Regolare la compensazione della tensione e del colore in modo da includere tutte le celle fluorescenti nell'analisi. Si tenga presente che l'intensità fluorescente dei campioni sperimentali è inferiore a quella dei controlli. Dopo aver calibrato i fatti con i controlli, analizzare le cellule trasfettate I SCE one contando almeno 20.000 cellule per ogni trattamento per prevenire potenziali interferenze tra GFP e ds.

fluorescenza rossa mantiene la percentuale di globuli rossi positivi per GFP o DS positivi al di sotto del 25%Se la percentuale è più alta, ridurre la quantità di DS RED o I sce E un plasmide.

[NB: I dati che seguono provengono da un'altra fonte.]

-- ==== Sys2Proof/Machine/Flags.lean ====
section
/-! DEFINITION. The block has no condition codes (spec/10_state.md R24). Its status is the register `fault`,
and what a command shows are the response wires (spec/30_encoding.md R58, spec/60_exceptions.md R140). -/

namespace Sys2Proof.Machine

/-- The 3-bit code of a fault (R140). -/
def FaultCode.code : FaultCode → BitVec 3
  | .none => 0
  | .streamUnderrun => 1
  | .decodeMode => 2
  | .argument => 3
  | .truncatedStream => 4
  | .dictionaryMiss => 5
  | .capacity => 6

/-- `rsp_fault[2:0]`: 0 for `Ok`, else the fault's code (R58). -/
def Response.faultBits : Response → BitVec 3
  | .ok => 0
  | .decoded _ _ => 0
  | .bytes _ => 0
  | .fault f => f.code

/-- `rsp_data[63:0]`: the byte count of RETAINED; for DECODE bit 32 is `more` and bits 31:0 are `count`;
otherwise 0, also with a fault (R58, R150 item 3). -/
def Response.data : Response → BitVec 64
  | .ok => 0
  | .decoded more count => (BitVec.ofBool more ++ count).setWidth 64
  | .bytes n => n
  | .fault _ => 0

/-- The sticky fault (R151): with a fault stored the command does nothing and answers the stored code;
without one it runs. -/
def whenNoFault (s : State) (run : State → Host.Outcome State Fault Refusal) :
    Host.Outcome State Fault Refusal :=
  if s.fault = .none then run s else .next (s.respond (.fault s.fault))

end Sys2Proof.Machine
end

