-- ==== Sys2Proof/Safety.lean ====
section
/-! DEFINITION. The terms claims are made in: the invariant of spec/10_state.md R29 with what the model adds
to it, the end of a run (spec/70_reset_and_hazards.md R188), and the values an instance still holds. -/

namespace Sys2Proof.Machine

/-- The transient units are idle: between commands none of them holds anything (R10, R15, R23). -/
structure State.UnitsIdle (s : State) : Prop where
  acc : s.acc = 0
  shift : s.shift = 0
  header : s.header = none
  unpackAcc : s.unpackAcc = 0
  fill : s.fill = []

/-- The invariant. The first six fields are the items of R29 in its order; the last four are the model's:
the parameters keep R6's ranges, a stream instance has a width (R20), the output space is canonical and
inside R38's bounds, and the transient units are idle. -/
structure State.Inv (s : State) : Prop where
  packedBuf : s.mode = .packed →
    s.buf.length % 8 = 0 ∧ s.buf.length ≤ 8 * s.params.bufCapGroups ∧ s.currentCount.toNat ≤ s.buf.length
  runBuf : s.mode = .run → s.buf = []
  pos : s.pos ≤ s.input.length
  constOnly : s.constOnly = true → s.pos = 0 ∧ s.buf = [] ∧ s.mode = .run
  singleBit : s.kind = .singleBit →
    s.mode = .run ∧ s.buf = [] ∧ (s.constOnly = false → s.currentValue = 0 ∨ s.currentValue = 1)
  slots : ∀ v ∈ s.buf, v.toNat < 2 ^ s.bitWidth.val
  params : s.params.Wf
  width : s.constOnly = false → s.bitWidth ≠ 0
  out : s.out.wf = true ∧ ∀ e ∈ s.out, e.1 < s.params.outSize ∧ e.2 < 2 ^ s.params.domainWidth
  units : s.UnitsIdle

/-- Bits `[w(k+1)-1 : wk]` of the number `a`, as a 32-bit slot (R54, R80). -/
def fieldOf (w a k : Nat) : Word := BitVec.ofNat 32 (a / 2 ^ (w * k) % 2 ^ w)

/-- The first `n` fields of `w` bits of a byte string, taken from its little-endian integer (R54, R86). -/
def fieldsOf (w n : Nat) (bytes : List Byte) : List Word := (List.range n).map (fieldOf w (leNat bytes))

/-- The sum of the payloads `p_k * 2^(7k)` of header bytes, before it is truncated to 32 bits (R57). -/
def payloadSum : List Byte → Nat
  | [] => 0
  | b :: bs => b.toNat % 128 + 128 * payloadSum bs

/-- Instructions run one after another, up to the first that stops. -/
def execAll : List Instr → State → Host.Outcome State Fault Refusal
  | [], s => .next s
  | i :: is, s =>
    match exec i s with
    | .next t => execAll is t
    | .fault f => .fault f
    | .refused r => .refused r

/-- A complete varint: zero or more bytes with bit 7 set, then one with bit 7 clear (R70). -/
def IsVarint (bytes : List Byte) : Prop :=
  ∃ cs b, bytes = cs ++ [b] ∧ (∀ c ∈ cs, c.getLsbD 7 = true) ∧ b.getLsbD 7 = false

/-- The value of a complete varint, `(sum of p_k << 7k) mod 2^32` (R57). -/
def varintValue (bytes : List Byte) : Nat := payloadSum bytes % 2 ^ 32

/-- The `length` bytes of a payload, zeros standing for those the stream no longer has (R96). -/
def zeroFilled (length : Nat) (bytes : List Byte) : List Byte :=
  bytes.take length ++ List.replicate (length - bytes.length) 0

/-- The codes READNEXT looks up when it reads a whole record: a run's value once, also for a run of length
0 (R116), and every slot of a packed record (R117). -/
def recordLookups : Record → List Word
  | .run _ v => [v]
  | .packed _ vs => vs
  | .brun _ b => [b.setWidth 32]

/-- The codes of a stream's records in order. -/
def streamCodes (rs : List Record) : List Word := rs.flatMap Record.codes

/-- Nothing more can be decoded: the instance is constant-only or its cursor is empty (R90, R92). -/
def State.exhausted (s : State) : Prop := s.constOnly = true ∨ s.avail = 0

/-- A run has ended successfully: no fault, no value left, and a DECODE would answer `more = 0` (R188). -/
def State.runSucceeded (s : State) : Prop := s.fault = .none ∧ s.currentCount = 0 ∧ s.exhausted

/-- A run has ended in failure (R188). -/
def State.runFailed (s : State) : Prop := s.fault ≠ .none

/-- The codes of the current run or group that have not been consumed, in the order READNEXT takes them
(R13, R17). -/
def State.heldCodes (s : State) : List Word :=
  match s.mode with
  | .run => List.replicate s.currentCount.toNat s.currentValue
  | .packed => s.nextSlots s.currentCount.toNat

/-- The part of the state every command but INIT leaves alone (R28): the control registers, the stream, the
parameters and what the outside will do. -/
structure State.SameInstance (s t : State) : Prop where
  params : t.params = s.params
  kind : t.kind = s.kind
  bitWidth : t.bitWidth = s.bitWidth
  constOnly : t.constOnly = s.constOnly
  input : t.input = s.input
  pending : t.pending = s.pending

/-- The registers a fault inside `Decode()` leaves as they were (R150): the run-state. -/
structure State.SameRunState (s t : State) : Prop where
  currentValue : t.currentValue = s.currentValue
  currentCount : t.currentCount = s.currentCount
  mode : t.mode = s.mode
  buf : t.buf = s.buf

end Sys2Proof.Machine
end

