-- ==== Sys2Proof/Certificates/Slice0/Obligations.lean ====
section
/-! DEFINITION. What is claimed about the machine, in the order of the spec's files. Each docstring names the
rules of spec/ it comes from; "the spec's decision D<n>" is an entry of spec/92_eei_decisions.md that the rule
itself cites, and "log entry <n>" is a row of notes/assumptions/. -/

open Sys2Proof Sys2Proof.Machine

/-! ## Encodings (spec/30_encoding.md) -/

/-- R50 to R58: every well-formed instruction, with every operand, is read back from its encoding. -/
def Obligations.DecodeReadsBackEncode : Prop :=
  ∀ i : Instr, i.wellFormed = true → decode (encode i) = .ok i

/-- R50 to R58: whatever is read is well-formed, reads back, and in the four stream formats no bit of the
word is lost. -/
def Obligations.DecodedWordsReEncode : Prop :=
  ∀ (f : Fetched) (i : Instr), decode f = .ok i →
    i.wellFormed = true ∧ decode (encode i) = .ok i ∧ ((∀ c, f ≠ .cmd c) → encode i = f)

/-- R51, R52, R53, R54, R58: words written out from the formats, and what they stand for. -/
def Obligations.WrittenOutWordsDecode : Prop :=
  decode (.vbyte 0b10101100#8) = .ok (.varintCont 0x2C) ∧
    decode (.vbyte 0b00000010#8) = .ok (.varintLast 2) ∧
    decode (.hdr .generic 0b00000000000000000000000000001010#32) = .ok (.hdrRun 5) ∧
    decode (.hdr .generic 0b00000000000000000000000000000011#32) = .ok (.hdrPacked 1) ∧
    decode (.hdr .singleBit 0b00000000000000000000000000001011#32) = .ok (.hdrBrun 5 1) ∧
    decode (.runval [0xEF, 0xBE, 0xAD, 0xDE]) = .ok (.runval 4 0xDEADBEEF) ∧
    decode (.pgroup [0xB5, 0xCA, 0x07]) = .ok (.unpack8 3 [0xB5, 0xCA, 0x07]) ∧
    decode (.cmd { CmdPort.bare 3 with length := 0xFFFFFFFF }) = .ok (.skip 0xFFFFFFFF)

/-- R58: each command's opcode and the operand fields its row lists, whatever the other fields hold; the
response's two groups of wires, with the fault codes of R140. -/
def Obligations.CommandFormat : Prop :=
  (∀ c : CmdPort, c.op = 0 → c.kind = 0 → decodeCommand c =
      .ok (.init .generic (decide (c.fixed = 1)) c.bw c.value c.count c.cursor)) ∧
    (∀ c : CmdPort, c.op = 0 → c.kind = 1 → decodeCommand c =
      .ok (.init .singleBit (decide (c.fixed = 1)) c.bw c.value c.count c.cursor)) ∧
    (∀ c : CmdPort, c.op = 1 → decodeCommand c = .ok .decode) ∧
    (∀ c : CmdPort, c.op = 2 → decodeCommand c = .ok (.readnext c.offset c.length)) ∧
    (∀ c : CmdPort, c.op = 3 → decodeCommand c = .ok (.skip c.length)) ∧
    (∀ c : CmdPort, c.op = 4 → decodeCommand c = .ok .retained) ∧
    (∀ c : CmdPort, 5 ≤ c.op.toNat → decodeCommand c = .error (.reservedOpcode c.op)) ∧
    (Response.ok.faultBits = 0 ∧ Response.ok.data = 0) ∧
    (∀ n, (Response.bytes n).faultBits = 0 ∧ (Response.bytes n).data = n) ∧
    (∀ more count, (Response.decoded more count).faultBits = 0 ∧
      (Response.decoded more count).data.toNat = (if more then 2 ^ 32 else 0) + count.toNat) ∧
    (∀ f, (Response.fault f).data = 0) ∧
    (Response.fault .streamUnderrun).faultBits = 1 ∧ (Response.fault .decodeMode).faultBits = 2 ∧
    (Response.fault .argument).faultBits = 3 ∧ (Response.fault .truncatedStream).faultBits = 4 ∧
    (Response.fault .dictionaryMiss).faultBits = 5 ∧ (Response.fault .capacity).faultBits = 6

La percentuale di cellule GFP positive corrisponde all'efficienza della riparazione D-N-A-D-S-P e la percentuale di cellule rosse DS positive indica l'efficienza della trasfezione. Calcolare l'efficienza relativa della riparazione D-N-A-D-S-P come rapporto tra le cellule GFP positive e le cellule rosse DS positive.

Al fine di determinare l'accuratezza delle ingiunzioni riparate, salvare i costrutti reporter digerendo il DNA genomico con la circolarizzazione dell'enzima eco R one e la trasformazione in cellule di e coli competenti. Questo salvataggio è possibile poiché i costrutti originali contengono un'origine batterica di replicazione analizzata mediante restrizione, digestione e sequenziamento. Questi sono fatti tipici, risultati delle transezioni di controllo e degli esperimenti NHEJ e HR.

L'intensità della fluorescenza e il numero di cellule fluorescenti sono inferiori nelle celle trasfettate I SCE one rispetto ai controlli. La differenza nel segnale di fluorescenza è dovuta alla differenza nel numero di copie dei costrutti GFP e DS RED in queste cellule. Ogni cella dell'esperimento contiene una copia del costrutto del reporter integrato.

Pertanto, gli eventi di riparazione riusciti ricostituiscono il gene GFP in una frazione delle cellule. L'efficienza di NHEJ e HR è calcolata come rapporto tra i globuli rossi positivi per GFP e DS positivi. L'NHEA è un processo più efficiente dell'HR nelle cellule umane, nei fibroblasti umani, l'efficienza NHEJ è tipicamente compresa tra 0,6 e 1,3 e l'efficienza HR è compresa tra 0,05 e 0,3.

Questa tecnica ha aperto la strada ai ricercatori nel campo della riparazione del DNA per esplorare i ruoli di vari fattori nell'HEG e nell'HR e studiare la cinetica e la regolazione di NHEG e HR nelle cellule di mammifero. Dopo aver visto questo video, dovresti avere una buona comprensione di come misurare l'efficienza e l'accuratezza di HR e GJ nelle cellule di mammifero utilizzando un test fluorescente.